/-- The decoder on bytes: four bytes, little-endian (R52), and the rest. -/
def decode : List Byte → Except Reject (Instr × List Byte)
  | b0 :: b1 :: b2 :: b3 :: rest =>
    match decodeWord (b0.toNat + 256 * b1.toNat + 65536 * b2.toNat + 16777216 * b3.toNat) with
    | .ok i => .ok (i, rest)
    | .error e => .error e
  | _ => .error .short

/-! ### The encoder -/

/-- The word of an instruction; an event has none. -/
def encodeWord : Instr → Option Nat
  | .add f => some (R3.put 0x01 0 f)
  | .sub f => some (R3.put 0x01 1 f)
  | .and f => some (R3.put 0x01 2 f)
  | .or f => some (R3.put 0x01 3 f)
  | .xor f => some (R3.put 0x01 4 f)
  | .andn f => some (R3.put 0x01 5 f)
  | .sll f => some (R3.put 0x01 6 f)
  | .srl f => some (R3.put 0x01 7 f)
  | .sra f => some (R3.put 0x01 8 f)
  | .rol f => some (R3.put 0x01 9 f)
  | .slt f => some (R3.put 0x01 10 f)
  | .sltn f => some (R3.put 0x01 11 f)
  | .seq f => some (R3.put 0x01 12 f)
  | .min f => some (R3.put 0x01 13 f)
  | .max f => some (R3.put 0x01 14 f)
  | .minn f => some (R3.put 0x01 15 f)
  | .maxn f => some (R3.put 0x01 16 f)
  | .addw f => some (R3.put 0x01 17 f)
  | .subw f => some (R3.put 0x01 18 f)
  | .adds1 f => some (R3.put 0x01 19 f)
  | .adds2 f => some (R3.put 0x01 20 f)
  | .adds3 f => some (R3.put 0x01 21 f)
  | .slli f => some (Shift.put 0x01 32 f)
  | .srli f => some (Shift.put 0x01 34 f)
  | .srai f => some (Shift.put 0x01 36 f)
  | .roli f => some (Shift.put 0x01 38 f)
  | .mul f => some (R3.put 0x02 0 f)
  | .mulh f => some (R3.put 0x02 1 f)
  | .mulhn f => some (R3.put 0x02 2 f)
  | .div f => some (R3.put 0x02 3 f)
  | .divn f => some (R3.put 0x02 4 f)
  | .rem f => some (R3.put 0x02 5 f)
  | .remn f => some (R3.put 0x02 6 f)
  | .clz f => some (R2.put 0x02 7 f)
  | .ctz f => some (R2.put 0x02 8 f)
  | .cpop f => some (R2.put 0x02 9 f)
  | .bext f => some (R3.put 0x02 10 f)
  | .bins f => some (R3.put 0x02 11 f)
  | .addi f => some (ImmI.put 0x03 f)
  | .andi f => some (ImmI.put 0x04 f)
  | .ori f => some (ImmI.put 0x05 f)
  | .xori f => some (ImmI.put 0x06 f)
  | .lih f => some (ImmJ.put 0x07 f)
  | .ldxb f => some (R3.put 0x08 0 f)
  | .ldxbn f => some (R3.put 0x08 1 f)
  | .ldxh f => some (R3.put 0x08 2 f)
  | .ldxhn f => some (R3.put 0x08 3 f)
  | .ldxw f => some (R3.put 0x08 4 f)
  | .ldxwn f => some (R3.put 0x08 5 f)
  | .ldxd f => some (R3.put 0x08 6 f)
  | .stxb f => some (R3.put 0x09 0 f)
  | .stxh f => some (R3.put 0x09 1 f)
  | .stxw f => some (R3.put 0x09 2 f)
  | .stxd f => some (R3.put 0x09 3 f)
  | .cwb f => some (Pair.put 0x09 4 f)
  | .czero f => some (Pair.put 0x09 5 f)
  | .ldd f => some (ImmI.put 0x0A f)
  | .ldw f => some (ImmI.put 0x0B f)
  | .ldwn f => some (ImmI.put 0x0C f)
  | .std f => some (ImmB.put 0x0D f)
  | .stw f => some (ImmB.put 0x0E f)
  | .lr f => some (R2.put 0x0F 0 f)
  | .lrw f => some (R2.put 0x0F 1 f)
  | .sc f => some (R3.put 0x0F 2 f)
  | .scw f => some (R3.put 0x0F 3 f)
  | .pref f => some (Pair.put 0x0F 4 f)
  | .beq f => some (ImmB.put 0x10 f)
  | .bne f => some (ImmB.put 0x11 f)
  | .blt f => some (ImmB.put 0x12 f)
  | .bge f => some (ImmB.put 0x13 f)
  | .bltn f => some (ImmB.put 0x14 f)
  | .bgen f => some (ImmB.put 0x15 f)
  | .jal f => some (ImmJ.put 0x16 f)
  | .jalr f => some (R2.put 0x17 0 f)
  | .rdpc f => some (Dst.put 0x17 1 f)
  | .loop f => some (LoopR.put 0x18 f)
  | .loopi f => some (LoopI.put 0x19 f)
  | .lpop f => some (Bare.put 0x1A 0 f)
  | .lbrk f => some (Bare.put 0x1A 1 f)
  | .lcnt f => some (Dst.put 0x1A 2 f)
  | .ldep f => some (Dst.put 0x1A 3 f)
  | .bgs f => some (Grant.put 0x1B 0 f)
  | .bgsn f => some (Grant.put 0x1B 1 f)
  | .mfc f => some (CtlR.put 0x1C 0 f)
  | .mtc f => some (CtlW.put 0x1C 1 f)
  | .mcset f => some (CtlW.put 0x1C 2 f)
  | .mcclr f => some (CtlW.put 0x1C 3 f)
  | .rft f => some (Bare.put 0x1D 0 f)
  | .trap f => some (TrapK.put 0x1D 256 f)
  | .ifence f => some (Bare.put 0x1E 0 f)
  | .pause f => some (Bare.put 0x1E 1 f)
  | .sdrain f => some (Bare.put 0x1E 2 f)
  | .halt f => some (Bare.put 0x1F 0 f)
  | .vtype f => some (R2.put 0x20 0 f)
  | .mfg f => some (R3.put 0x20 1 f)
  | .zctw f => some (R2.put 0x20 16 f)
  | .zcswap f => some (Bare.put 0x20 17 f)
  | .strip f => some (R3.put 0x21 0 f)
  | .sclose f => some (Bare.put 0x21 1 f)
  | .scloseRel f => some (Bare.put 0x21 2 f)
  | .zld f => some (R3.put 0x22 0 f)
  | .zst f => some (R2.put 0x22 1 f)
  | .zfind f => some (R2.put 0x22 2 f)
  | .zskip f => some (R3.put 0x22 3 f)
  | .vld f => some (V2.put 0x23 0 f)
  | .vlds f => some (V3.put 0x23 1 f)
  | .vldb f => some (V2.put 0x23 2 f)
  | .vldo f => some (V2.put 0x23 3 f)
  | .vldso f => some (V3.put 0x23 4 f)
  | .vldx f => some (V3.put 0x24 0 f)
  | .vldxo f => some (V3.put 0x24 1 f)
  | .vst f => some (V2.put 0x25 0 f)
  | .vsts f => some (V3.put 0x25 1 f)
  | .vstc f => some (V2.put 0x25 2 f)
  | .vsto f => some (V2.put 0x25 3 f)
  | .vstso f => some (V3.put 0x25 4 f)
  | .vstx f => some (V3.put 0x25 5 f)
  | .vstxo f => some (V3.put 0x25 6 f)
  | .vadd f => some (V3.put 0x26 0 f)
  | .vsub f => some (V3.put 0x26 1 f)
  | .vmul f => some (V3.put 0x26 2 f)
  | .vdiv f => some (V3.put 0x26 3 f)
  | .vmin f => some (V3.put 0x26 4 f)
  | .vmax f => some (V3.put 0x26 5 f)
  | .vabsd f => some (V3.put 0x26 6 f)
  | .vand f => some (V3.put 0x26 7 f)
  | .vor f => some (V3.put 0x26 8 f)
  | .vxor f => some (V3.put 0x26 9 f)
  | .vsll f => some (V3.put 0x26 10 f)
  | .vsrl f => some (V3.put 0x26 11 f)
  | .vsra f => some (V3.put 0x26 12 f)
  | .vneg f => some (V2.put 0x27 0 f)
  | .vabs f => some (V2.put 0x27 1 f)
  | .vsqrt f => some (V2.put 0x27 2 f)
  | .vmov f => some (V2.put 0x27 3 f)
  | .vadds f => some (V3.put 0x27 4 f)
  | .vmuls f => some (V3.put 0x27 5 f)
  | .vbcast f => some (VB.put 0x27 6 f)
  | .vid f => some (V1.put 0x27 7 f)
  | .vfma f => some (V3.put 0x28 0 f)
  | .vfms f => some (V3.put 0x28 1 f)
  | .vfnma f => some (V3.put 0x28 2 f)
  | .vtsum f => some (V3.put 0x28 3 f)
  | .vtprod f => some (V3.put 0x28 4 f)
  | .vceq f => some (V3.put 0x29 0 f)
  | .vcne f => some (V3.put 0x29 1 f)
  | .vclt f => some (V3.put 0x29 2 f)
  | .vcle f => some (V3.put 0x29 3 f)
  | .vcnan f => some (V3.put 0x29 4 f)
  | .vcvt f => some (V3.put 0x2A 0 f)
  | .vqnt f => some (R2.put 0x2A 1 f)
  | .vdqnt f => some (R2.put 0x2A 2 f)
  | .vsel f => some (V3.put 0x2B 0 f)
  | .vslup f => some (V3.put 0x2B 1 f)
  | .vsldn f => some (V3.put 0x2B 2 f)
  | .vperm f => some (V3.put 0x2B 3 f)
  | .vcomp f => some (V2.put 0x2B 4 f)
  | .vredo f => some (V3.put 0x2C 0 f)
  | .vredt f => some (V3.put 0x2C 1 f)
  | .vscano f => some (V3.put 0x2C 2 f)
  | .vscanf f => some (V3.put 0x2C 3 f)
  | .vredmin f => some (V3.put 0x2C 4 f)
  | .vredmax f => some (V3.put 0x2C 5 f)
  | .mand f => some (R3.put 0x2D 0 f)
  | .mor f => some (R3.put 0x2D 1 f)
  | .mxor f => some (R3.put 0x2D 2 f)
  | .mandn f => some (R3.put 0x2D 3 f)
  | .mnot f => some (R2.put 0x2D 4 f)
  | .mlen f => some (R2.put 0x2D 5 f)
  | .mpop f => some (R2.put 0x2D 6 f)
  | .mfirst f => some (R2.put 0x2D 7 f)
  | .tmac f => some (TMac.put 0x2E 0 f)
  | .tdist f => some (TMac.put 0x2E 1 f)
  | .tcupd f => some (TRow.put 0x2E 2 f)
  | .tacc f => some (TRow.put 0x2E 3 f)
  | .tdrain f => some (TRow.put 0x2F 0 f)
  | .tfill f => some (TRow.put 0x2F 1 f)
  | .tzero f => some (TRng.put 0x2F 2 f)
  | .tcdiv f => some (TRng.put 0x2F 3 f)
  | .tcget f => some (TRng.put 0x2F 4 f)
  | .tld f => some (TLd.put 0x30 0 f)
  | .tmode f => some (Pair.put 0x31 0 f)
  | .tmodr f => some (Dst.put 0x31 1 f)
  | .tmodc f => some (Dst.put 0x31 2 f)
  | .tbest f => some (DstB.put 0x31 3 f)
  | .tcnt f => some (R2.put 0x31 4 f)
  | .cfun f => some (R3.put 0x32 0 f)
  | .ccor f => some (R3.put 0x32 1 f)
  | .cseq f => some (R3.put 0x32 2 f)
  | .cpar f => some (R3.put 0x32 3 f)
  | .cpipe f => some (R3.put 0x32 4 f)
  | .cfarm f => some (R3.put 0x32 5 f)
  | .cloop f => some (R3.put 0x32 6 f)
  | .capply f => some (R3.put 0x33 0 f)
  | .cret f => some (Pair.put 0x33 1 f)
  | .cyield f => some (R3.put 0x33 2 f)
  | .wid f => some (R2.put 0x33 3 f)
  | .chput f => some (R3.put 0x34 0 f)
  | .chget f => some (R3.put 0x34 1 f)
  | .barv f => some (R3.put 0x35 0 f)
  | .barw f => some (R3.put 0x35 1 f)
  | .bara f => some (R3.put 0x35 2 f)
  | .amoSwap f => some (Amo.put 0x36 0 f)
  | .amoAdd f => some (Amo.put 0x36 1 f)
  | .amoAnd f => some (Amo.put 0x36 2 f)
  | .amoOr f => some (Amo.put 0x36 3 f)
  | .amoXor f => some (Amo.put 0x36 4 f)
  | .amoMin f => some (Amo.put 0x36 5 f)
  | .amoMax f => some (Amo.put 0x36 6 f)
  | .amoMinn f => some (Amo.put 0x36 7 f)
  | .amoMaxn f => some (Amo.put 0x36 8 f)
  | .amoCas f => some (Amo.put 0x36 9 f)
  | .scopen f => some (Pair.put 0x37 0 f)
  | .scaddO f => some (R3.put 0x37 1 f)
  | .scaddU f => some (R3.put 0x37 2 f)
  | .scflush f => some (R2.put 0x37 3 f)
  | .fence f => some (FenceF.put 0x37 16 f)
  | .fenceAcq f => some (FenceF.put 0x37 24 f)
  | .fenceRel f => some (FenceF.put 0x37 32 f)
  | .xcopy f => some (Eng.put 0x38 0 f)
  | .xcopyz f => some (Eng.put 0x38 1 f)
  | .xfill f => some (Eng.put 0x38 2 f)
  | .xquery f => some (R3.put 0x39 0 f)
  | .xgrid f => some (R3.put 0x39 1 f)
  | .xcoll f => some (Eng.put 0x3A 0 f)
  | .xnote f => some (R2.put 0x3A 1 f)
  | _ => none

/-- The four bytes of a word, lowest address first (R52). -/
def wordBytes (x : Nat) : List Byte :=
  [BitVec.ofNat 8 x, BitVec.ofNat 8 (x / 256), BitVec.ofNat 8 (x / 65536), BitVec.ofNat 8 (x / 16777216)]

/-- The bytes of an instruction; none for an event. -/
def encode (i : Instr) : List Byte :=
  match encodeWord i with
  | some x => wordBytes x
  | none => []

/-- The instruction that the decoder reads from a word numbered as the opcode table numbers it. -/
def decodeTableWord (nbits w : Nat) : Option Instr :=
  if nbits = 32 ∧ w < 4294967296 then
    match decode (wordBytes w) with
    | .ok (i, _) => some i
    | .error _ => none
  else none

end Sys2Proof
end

PROBLEM:
Which lines above hold the string "List"? Show each of them.

SOLUTION TO THIS PROBLEM:
def decode : List Byte → Except Reject (Instr × List Byte)
def wordBytes (x : Nat) : List Byte :=
def encode (i : Instr) : List Byte :=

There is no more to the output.